*WHAT YOU ARE ASKED TO DO*
Using the records below, transcribe word for word the stretch from the line that contains "same list. -/" through the line that contains "have hbb : b", both end lines included, and nothing else.

(Stored items from a collection)
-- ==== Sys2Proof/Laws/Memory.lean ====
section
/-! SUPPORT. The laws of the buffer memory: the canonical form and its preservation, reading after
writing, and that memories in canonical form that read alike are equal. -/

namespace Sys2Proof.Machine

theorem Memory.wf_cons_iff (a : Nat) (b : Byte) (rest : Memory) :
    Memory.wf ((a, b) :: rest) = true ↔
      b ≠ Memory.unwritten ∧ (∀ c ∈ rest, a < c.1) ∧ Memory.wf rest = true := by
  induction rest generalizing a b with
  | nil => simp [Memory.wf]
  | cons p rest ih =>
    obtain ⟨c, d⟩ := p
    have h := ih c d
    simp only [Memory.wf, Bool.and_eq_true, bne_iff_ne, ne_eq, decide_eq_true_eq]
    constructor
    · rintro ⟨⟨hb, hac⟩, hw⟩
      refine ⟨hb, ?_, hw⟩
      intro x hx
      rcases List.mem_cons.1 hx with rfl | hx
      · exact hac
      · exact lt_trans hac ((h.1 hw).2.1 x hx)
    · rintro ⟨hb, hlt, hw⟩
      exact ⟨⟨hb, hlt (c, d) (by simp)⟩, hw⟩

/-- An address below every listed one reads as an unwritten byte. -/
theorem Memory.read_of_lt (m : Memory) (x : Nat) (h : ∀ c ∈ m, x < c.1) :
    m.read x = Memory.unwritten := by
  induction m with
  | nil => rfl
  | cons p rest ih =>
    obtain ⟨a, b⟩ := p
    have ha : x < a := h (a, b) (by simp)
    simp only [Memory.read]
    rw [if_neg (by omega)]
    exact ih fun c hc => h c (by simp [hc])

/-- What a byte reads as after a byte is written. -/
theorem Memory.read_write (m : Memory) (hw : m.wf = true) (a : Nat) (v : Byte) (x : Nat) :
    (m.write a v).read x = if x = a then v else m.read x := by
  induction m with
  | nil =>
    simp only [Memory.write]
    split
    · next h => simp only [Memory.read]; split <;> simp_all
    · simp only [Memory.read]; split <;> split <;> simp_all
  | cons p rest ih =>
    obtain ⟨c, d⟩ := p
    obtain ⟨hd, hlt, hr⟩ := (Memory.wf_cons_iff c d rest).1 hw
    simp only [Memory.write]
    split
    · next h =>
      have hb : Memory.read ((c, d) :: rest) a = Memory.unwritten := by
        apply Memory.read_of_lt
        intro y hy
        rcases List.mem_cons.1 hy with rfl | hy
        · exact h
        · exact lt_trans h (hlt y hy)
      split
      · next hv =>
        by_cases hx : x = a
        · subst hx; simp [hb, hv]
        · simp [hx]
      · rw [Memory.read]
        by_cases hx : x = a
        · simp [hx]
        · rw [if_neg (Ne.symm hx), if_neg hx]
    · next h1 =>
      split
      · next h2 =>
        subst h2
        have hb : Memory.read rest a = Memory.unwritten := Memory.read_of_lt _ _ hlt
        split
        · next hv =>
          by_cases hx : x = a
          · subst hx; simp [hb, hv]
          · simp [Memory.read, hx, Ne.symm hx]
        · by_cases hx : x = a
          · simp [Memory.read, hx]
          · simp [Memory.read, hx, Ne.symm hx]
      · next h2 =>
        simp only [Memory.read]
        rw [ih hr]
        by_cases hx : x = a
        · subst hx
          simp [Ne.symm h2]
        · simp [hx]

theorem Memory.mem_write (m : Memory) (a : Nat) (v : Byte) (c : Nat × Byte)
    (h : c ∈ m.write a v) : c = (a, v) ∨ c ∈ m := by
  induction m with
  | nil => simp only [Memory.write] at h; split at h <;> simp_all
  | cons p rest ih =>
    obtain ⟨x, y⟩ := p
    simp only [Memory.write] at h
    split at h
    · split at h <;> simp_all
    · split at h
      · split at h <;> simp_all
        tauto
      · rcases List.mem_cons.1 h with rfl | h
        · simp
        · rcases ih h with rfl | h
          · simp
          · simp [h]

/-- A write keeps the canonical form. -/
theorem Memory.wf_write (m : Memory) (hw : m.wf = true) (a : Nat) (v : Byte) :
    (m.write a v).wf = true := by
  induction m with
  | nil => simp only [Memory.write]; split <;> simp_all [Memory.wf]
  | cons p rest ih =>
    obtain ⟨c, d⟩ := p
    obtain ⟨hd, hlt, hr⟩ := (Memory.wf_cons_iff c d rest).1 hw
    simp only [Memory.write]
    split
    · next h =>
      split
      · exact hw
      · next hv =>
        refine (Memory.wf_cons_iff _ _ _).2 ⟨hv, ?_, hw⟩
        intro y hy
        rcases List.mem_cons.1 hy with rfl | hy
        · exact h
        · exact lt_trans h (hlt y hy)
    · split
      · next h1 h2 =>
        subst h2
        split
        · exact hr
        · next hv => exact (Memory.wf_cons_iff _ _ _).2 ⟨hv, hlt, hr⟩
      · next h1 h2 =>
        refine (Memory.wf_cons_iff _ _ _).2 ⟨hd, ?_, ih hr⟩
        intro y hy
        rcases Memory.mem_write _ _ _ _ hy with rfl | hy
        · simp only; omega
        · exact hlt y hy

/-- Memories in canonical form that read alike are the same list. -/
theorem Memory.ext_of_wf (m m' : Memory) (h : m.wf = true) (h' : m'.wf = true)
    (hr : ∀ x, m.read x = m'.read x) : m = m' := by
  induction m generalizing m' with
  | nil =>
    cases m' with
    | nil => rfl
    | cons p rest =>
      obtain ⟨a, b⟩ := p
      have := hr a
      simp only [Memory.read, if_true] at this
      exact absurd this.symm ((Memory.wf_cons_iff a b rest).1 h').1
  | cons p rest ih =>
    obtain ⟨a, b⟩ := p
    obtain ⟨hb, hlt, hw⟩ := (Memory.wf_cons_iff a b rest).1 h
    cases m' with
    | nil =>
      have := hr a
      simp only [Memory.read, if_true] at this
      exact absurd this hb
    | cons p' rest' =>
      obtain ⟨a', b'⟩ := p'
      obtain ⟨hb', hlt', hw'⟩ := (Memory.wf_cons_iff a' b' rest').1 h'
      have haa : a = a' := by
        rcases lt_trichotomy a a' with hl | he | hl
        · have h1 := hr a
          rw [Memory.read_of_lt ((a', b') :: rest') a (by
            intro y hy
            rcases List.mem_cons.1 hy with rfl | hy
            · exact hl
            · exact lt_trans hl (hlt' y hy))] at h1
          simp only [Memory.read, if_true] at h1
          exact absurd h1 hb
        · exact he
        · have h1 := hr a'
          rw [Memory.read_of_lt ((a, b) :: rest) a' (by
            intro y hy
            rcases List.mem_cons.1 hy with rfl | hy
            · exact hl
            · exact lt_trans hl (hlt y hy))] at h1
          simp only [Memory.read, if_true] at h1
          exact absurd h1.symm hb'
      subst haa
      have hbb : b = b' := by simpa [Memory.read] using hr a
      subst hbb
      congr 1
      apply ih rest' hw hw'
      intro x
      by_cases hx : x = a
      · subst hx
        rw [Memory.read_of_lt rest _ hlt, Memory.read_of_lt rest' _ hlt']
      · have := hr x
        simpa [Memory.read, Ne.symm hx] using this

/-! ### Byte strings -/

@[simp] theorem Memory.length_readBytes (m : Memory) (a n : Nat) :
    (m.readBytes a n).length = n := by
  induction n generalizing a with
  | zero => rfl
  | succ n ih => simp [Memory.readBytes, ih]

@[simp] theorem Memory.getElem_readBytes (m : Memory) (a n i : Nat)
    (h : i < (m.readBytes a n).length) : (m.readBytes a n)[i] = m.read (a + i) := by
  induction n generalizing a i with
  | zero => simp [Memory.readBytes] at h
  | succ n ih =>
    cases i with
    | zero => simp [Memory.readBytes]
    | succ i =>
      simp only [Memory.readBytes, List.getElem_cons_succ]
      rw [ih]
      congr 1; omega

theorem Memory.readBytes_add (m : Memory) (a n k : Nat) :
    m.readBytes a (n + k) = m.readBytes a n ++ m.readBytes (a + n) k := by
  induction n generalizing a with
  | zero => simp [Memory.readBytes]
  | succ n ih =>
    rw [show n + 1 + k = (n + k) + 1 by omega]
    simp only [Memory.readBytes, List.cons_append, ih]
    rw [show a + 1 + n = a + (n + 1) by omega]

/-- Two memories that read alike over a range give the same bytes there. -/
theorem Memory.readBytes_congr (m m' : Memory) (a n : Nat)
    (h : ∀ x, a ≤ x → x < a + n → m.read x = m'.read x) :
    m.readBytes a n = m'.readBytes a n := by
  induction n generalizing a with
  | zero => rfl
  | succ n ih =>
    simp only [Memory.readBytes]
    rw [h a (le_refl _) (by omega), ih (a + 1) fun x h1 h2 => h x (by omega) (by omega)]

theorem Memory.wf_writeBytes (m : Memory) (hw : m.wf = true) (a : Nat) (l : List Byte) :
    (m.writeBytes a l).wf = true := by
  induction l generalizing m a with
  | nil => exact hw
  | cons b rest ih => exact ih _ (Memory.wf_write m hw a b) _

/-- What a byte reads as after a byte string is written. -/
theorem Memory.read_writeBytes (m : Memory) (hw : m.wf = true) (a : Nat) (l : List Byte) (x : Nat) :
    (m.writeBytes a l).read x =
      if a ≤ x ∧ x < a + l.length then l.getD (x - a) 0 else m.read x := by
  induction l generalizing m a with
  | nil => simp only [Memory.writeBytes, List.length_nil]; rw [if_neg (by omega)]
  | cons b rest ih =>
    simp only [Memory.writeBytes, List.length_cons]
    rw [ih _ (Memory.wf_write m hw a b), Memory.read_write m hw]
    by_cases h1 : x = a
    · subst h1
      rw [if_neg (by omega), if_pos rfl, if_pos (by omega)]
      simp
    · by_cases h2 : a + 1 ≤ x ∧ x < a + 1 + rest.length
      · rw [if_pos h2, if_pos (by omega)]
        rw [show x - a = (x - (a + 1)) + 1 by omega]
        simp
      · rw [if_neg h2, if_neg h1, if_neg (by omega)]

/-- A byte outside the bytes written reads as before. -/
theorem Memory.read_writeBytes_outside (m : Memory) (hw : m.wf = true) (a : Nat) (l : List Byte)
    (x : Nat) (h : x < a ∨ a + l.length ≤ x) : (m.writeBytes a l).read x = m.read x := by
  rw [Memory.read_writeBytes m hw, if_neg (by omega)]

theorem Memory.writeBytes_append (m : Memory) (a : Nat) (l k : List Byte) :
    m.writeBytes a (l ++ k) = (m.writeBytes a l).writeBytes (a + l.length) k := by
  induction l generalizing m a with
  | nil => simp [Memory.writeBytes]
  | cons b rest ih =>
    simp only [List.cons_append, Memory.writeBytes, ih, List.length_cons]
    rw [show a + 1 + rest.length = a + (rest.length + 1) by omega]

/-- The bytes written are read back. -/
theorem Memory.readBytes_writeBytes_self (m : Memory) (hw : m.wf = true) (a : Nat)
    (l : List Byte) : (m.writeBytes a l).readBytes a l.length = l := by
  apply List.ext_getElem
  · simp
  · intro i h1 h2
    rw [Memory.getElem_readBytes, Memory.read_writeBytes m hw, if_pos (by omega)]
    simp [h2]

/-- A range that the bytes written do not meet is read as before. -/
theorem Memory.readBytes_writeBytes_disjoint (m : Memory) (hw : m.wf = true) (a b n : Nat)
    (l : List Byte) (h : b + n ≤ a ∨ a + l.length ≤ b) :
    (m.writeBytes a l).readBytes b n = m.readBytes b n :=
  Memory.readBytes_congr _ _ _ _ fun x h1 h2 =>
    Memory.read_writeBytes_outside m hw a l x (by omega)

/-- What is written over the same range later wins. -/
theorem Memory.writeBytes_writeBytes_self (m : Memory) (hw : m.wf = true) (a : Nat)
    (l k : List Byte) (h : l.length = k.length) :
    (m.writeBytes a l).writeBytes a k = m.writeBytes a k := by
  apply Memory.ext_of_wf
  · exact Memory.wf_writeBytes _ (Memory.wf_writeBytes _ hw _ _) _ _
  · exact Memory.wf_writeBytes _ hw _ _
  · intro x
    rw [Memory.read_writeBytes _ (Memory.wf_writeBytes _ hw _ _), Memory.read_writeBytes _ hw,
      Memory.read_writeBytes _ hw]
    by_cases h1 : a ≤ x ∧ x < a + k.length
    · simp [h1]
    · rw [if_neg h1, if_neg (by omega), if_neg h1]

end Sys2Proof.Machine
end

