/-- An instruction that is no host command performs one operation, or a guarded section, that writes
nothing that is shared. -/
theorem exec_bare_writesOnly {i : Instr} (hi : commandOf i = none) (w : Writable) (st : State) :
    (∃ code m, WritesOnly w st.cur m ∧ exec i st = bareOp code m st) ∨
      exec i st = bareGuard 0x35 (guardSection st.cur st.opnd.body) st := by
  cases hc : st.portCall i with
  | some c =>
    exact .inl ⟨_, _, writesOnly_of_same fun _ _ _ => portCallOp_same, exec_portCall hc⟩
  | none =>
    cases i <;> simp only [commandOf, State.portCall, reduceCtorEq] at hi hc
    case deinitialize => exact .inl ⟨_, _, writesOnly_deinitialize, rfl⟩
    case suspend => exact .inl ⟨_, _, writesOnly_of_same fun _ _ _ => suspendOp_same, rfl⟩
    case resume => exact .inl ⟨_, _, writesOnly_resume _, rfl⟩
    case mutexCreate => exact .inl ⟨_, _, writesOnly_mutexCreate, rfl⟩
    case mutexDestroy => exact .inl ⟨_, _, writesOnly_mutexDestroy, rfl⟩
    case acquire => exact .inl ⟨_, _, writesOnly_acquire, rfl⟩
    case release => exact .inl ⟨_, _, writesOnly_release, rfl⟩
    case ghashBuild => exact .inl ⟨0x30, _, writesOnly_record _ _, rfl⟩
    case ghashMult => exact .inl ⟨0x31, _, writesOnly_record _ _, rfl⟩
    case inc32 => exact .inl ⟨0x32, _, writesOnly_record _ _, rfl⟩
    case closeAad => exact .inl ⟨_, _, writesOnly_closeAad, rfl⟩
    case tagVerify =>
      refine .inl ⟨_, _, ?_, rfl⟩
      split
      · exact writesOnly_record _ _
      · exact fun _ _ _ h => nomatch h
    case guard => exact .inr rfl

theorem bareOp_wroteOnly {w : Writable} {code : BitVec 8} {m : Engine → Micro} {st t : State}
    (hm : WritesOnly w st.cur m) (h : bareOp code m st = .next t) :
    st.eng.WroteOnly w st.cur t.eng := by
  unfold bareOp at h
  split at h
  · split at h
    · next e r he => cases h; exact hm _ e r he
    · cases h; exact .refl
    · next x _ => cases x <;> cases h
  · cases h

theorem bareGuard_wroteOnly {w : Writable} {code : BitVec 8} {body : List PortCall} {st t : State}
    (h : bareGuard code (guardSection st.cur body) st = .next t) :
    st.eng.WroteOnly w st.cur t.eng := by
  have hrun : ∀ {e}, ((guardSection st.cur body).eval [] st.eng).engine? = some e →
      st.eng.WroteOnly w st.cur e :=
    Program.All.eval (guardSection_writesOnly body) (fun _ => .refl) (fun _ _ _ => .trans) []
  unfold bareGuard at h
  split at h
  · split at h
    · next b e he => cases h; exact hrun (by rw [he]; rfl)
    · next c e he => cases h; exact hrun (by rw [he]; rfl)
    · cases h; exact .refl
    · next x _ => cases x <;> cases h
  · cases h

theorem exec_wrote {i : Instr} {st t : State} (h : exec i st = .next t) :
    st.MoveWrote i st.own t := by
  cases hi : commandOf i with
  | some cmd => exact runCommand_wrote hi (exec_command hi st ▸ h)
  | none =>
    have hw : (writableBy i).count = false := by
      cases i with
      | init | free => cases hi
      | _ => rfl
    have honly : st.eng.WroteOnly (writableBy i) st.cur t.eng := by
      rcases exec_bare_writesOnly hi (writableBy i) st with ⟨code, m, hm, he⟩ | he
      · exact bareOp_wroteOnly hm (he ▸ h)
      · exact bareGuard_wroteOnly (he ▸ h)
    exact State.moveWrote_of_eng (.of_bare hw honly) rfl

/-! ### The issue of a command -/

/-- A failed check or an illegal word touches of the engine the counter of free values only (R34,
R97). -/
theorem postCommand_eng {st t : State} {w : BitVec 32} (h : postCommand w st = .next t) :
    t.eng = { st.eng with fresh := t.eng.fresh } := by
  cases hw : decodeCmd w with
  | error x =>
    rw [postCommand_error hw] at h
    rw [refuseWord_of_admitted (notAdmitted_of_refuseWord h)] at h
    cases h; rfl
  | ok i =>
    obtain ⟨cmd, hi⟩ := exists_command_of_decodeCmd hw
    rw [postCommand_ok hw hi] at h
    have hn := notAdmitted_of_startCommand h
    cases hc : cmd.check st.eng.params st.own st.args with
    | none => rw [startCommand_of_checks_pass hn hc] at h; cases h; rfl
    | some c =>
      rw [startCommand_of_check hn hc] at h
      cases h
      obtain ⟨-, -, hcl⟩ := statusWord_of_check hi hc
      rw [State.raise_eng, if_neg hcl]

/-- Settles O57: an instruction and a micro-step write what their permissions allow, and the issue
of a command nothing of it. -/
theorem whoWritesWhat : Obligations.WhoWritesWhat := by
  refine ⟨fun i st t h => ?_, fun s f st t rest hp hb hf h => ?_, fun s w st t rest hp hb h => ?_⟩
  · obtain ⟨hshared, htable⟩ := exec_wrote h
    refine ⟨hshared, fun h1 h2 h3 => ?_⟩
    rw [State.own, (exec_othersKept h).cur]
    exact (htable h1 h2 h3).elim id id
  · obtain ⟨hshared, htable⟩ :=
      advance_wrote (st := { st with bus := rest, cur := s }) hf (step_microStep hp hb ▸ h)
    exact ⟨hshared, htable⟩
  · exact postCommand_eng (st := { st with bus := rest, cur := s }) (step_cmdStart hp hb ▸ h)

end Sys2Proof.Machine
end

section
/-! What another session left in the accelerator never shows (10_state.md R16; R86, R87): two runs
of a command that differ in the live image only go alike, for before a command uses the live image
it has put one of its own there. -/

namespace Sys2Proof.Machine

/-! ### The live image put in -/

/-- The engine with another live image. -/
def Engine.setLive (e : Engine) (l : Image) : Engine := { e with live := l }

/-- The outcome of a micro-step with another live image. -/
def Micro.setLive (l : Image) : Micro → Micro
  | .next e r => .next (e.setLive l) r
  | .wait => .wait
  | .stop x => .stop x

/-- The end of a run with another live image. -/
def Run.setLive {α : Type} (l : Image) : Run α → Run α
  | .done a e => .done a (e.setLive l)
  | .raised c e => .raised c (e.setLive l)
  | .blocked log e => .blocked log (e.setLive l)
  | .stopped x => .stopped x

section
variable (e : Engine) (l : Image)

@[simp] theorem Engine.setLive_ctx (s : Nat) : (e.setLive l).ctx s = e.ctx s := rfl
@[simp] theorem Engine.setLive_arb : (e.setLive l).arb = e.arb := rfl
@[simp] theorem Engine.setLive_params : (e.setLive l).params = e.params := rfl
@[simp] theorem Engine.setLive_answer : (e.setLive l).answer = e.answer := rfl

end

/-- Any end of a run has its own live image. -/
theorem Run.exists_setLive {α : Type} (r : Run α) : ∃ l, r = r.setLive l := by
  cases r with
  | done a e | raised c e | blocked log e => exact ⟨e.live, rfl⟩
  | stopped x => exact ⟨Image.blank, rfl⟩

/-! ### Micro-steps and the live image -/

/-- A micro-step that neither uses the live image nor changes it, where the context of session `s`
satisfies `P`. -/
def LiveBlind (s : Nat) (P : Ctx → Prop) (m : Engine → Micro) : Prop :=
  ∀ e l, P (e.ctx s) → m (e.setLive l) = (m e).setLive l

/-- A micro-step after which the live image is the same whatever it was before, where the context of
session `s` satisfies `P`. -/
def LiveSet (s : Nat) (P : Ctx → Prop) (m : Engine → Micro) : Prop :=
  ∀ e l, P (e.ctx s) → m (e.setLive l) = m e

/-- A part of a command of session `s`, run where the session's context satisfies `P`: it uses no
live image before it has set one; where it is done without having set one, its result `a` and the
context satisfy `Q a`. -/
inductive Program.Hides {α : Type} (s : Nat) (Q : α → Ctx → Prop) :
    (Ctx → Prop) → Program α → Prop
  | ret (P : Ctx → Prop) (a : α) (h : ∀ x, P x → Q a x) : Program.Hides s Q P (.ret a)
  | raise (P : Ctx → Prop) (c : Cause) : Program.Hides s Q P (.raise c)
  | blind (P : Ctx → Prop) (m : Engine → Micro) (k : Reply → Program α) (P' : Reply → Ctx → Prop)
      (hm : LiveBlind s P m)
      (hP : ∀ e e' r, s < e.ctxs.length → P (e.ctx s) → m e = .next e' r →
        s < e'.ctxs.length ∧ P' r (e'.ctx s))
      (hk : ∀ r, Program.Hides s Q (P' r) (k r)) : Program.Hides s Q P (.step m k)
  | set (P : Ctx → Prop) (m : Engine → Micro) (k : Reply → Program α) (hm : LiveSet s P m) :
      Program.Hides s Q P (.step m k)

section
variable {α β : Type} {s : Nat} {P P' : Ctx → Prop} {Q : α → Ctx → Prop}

*WRITTEN RESPONSE*
/-- Memories in canonical form that read alike are the same list. -/
theorem Memory.ext_of_wf (m m' : Memory) (h : m.wf = true) (h' : m'.wf = true)
    (hr : ∀ x, m.read x = m'.read x) : m = m' := by
  induction m generalizing m' with
  | nil =>
    cases m' with
    | nil => rfl
    | cons p rest =>
      obtain ⟨a, b⟩ := p
      have := hr a
      simp only [Memory.read, if_true] at this
      exact absurd this.symm ((Memory.wf_cons_iff a b rest).1 h').1
  | cons p rest ih =>
    obtain ⟨a, b⟩ := p
    obtain ⟨hb, hlt, hw⟩ := (Memory.wf_cons_iff a b rest).1 h
    cases m' with
    | nil =>
      have := hr a
      simp only [Memory.read, if_true] at this
      exact absurd this hb
    | cons p' rest' =>
      obtain ⟨a', b'⟩ := p'
      obtain ⟨hb', hlt', hw'⟩ := (Memory.wf_cons_iff a' b' rest').1 h'
      have haa : a = a' := by
        rcases lt_trichotomy a a' with hl | he | hl
        · have h1 := hr a
          rw [Memory.read_of_lt ((a', b') :: rest') a (by
            intro y hy
            rcases List.mem_cons.1 hy with rfl | hy
            · exact hl
            · exact lt_trans hl (hlt' y hy))] at h1
          simp only [Memory.read, if_true] at h1
          exact absurd h1 hb
        · exact he
        · have h1 := hr a'
          rw [Memory.read_of_lt ((a, b) :: rest) a' (by
            intro y hy
            rcases List.mem_cons.1 hy with rfl | hy
            · exact hl
            · exact lt_trans hl (hlt y hy))] at h1
          simp only [Memory.read, if_true] at h1
          exact absurd h1.symm hb'
      subst haa
      have hbb : b = b' := by simpa [Memory.read] using hr a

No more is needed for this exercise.